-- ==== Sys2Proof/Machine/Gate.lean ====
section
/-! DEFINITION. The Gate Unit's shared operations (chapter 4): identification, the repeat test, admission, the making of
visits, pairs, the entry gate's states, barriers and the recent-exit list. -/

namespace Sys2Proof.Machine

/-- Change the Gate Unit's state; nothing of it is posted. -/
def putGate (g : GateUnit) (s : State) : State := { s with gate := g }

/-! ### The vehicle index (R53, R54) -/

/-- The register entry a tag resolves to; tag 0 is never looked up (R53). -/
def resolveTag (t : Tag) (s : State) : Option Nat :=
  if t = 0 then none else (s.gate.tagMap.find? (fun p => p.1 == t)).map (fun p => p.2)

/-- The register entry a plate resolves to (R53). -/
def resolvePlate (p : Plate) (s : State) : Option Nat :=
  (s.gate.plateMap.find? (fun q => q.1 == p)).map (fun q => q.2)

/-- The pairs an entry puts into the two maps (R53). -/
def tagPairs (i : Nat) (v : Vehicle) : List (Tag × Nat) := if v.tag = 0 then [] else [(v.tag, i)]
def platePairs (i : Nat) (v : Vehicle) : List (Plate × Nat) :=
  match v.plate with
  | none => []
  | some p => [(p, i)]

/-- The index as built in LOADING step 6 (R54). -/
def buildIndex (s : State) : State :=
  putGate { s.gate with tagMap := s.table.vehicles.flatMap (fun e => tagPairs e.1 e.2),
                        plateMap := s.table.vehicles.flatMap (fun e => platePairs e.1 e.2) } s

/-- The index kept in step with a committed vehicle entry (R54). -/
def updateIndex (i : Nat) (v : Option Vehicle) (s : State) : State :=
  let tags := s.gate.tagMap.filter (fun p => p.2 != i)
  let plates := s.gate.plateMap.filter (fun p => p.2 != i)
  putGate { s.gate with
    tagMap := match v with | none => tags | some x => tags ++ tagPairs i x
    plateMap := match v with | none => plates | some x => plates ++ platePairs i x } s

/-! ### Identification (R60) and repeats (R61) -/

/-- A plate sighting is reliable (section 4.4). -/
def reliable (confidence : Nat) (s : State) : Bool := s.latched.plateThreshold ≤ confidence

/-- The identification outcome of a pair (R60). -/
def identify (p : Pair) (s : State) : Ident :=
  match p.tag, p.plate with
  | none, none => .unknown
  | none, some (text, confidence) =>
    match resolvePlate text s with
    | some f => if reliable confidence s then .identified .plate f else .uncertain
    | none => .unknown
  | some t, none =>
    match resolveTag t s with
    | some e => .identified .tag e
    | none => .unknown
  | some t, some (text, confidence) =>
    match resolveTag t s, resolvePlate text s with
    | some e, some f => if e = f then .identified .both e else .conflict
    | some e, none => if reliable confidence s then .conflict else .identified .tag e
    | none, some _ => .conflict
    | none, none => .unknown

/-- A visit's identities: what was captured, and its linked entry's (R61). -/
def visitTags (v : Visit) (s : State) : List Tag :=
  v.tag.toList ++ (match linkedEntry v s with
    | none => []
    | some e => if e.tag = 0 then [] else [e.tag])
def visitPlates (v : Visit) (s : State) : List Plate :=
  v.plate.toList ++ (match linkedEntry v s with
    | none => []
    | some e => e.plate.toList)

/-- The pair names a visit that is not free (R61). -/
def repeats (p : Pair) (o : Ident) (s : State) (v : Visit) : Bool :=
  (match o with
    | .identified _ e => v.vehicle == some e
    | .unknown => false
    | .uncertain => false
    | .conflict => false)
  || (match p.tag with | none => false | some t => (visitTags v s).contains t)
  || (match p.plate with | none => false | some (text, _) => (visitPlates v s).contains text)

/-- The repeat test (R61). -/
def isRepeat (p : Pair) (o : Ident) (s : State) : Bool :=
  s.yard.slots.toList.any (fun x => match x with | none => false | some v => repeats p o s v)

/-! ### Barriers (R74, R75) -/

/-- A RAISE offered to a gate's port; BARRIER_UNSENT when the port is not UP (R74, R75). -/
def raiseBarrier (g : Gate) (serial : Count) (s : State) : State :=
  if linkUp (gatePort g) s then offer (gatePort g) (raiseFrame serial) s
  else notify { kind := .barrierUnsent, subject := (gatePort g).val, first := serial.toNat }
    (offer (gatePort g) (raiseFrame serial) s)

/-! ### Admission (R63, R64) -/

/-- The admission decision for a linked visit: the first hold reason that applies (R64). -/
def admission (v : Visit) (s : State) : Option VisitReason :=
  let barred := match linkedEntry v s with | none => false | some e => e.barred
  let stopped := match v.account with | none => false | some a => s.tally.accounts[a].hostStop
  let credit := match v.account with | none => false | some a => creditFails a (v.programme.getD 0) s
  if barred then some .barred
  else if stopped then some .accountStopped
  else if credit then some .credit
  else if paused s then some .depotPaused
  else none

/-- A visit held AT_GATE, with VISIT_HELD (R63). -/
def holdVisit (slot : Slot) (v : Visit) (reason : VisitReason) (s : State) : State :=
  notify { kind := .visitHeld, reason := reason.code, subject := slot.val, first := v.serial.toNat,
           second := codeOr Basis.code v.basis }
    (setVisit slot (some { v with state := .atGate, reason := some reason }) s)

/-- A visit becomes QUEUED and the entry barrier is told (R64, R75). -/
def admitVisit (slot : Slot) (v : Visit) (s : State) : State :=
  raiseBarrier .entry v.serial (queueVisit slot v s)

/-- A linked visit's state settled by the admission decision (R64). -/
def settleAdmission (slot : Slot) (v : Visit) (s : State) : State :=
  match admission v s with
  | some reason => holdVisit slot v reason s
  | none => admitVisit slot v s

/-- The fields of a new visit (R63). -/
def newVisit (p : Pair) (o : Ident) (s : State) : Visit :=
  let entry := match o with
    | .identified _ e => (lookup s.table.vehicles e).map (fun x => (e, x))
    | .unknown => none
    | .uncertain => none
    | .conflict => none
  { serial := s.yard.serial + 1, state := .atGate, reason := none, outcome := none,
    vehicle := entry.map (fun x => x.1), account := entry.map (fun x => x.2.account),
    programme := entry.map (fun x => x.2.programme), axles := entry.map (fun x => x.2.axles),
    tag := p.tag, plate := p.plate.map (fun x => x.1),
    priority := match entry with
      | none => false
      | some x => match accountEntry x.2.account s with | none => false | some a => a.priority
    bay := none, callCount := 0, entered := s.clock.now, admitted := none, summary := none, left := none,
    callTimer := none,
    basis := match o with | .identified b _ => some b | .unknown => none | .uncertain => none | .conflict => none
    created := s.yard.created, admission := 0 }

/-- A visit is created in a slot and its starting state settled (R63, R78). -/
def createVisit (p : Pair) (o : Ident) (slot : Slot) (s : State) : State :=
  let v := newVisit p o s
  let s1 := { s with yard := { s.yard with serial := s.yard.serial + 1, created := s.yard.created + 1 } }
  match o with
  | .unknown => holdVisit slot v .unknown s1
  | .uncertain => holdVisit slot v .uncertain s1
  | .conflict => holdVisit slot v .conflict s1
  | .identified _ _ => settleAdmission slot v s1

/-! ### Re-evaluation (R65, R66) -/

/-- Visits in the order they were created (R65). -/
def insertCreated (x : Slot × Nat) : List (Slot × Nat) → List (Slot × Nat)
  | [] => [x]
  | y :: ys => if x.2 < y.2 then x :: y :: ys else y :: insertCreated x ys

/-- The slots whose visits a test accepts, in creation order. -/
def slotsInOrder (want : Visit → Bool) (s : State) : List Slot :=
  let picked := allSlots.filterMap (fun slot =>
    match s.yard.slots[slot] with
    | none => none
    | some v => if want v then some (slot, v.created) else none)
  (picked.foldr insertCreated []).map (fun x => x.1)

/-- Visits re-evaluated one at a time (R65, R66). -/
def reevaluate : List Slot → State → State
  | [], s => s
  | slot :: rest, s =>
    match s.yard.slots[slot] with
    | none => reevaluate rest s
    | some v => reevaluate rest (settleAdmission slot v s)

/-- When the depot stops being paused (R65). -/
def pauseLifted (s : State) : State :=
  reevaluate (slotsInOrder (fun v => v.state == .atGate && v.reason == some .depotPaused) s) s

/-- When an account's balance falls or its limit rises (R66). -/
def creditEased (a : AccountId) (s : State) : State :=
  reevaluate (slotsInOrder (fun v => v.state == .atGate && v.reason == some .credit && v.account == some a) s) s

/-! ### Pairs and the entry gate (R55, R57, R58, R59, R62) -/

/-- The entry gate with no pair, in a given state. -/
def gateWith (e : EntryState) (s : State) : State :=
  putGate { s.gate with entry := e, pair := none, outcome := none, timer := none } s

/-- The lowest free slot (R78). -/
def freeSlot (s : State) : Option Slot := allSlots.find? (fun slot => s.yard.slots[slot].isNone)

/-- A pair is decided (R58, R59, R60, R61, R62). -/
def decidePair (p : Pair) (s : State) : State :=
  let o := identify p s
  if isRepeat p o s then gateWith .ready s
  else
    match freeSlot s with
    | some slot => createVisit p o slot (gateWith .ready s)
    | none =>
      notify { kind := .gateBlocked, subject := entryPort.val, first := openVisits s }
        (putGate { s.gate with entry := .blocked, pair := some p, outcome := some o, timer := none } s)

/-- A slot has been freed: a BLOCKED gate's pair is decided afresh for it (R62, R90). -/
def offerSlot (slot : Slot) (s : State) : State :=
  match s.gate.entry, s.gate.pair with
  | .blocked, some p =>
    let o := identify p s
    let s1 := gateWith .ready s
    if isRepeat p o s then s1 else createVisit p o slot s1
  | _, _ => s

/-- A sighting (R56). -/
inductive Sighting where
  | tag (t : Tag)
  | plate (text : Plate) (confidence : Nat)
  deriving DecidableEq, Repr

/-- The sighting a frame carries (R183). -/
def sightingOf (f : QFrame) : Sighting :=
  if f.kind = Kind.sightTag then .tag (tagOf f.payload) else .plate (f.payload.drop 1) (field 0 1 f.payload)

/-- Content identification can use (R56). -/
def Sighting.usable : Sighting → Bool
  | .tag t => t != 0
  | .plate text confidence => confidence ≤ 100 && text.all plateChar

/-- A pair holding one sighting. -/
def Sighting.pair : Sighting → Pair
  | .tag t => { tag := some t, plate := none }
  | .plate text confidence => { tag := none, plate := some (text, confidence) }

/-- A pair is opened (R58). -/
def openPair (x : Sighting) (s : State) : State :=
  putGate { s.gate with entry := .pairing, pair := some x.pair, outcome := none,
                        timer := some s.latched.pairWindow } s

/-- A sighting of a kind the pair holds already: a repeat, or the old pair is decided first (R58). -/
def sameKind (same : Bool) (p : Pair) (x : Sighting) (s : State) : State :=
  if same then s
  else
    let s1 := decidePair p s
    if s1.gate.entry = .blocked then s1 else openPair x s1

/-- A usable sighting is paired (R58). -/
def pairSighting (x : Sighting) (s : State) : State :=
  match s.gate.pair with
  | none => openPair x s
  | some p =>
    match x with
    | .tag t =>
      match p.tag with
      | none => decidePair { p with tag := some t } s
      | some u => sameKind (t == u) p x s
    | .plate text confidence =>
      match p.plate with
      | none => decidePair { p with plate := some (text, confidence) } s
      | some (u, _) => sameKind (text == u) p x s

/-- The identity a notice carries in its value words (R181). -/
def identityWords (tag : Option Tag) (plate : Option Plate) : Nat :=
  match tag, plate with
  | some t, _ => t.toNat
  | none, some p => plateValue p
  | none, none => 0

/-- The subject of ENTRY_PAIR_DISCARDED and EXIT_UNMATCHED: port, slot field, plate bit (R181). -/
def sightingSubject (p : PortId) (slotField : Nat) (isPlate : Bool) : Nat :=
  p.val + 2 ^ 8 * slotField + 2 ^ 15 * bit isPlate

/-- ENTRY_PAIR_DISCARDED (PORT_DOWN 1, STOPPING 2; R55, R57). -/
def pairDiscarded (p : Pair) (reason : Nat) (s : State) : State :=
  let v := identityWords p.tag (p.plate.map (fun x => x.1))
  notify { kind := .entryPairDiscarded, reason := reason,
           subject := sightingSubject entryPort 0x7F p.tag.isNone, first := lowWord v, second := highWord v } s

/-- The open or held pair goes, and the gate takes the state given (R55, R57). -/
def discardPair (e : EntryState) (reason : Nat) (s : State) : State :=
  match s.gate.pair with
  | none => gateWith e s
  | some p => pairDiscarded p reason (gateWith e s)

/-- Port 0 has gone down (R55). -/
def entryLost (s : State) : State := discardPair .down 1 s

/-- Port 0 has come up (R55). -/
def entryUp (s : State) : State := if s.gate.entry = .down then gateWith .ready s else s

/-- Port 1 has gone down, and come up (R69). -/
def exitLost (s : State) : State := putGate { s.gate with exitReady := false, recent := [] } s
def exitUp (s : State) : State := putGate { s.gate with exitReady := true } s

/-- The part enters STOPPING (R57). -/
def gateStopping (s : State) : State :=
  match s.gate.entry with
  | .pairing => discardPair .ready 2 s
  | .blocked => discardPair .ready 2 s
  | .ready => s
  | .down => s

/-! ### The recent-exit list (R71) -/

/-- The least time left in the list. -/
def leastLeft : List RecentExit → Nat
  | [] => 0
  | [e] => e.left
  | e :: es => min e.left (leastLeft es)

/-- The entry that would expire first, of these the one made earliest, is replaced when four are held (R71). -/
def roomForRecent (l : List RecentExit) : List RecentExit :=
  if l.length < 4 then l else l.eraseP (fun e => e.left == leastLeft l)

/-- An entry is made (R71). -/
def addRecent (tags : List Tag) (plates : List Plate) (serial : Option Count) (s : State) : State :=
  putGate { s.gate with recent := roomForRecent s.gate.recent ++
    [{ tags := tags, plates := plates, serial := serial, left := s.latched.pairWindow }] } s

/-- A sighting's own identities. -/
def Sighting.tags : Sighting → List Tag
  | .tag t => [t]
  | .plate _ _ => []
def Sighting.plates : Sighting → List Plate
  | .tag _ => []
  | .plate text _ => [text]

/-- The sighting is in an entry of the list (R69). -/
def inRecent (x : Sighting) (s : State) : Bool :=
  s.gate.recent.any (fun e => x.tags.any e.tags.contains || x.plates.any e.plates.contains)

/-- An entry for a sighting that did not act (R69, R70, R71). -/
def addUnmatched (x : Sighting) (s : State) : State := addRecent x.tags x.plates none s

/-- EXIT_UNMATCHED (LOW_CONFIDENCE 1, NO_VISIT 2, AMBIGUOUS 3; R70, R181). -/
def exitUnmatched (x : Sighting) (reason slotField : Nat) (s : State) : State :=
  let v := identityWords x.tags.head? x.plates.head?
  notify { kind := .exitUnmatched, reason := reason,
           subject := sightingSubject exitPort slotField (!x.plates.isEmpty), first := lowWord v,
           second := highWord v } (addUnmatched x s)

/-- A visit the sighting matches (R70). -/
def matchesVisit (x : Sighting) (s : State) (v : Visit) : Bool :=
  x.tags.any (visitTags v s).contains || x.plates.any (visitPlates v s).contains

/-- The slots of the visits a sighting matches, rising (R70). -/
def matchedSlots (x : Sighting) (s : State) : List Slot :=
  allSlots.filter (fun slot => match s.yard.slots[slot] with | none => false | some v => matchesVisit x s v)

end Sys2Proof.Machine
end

+ + + + + + +

What is needed: Set down, word for word, each line from the top of the records above through the line with "(R53, R54) -/".

Exercise solution:
-- ==== Sys2Proof/Machine/Gate.lean ====
section
/-! DEFINITION. The Gate Unit's shared operations (chapter 4): identification, the repeat test, admission, the making of
visits, pairs, the entry gate's states, barriers and the recent-exit list. -/

namespace Sys2Proof.Machine

/-- Change the Gate Unit's state; nothing of it is posted. -/
def putGate (g : GateUnit) (s : State) : State := { s with gate := g }

/-! ### The vehicle index (R53, R54) -/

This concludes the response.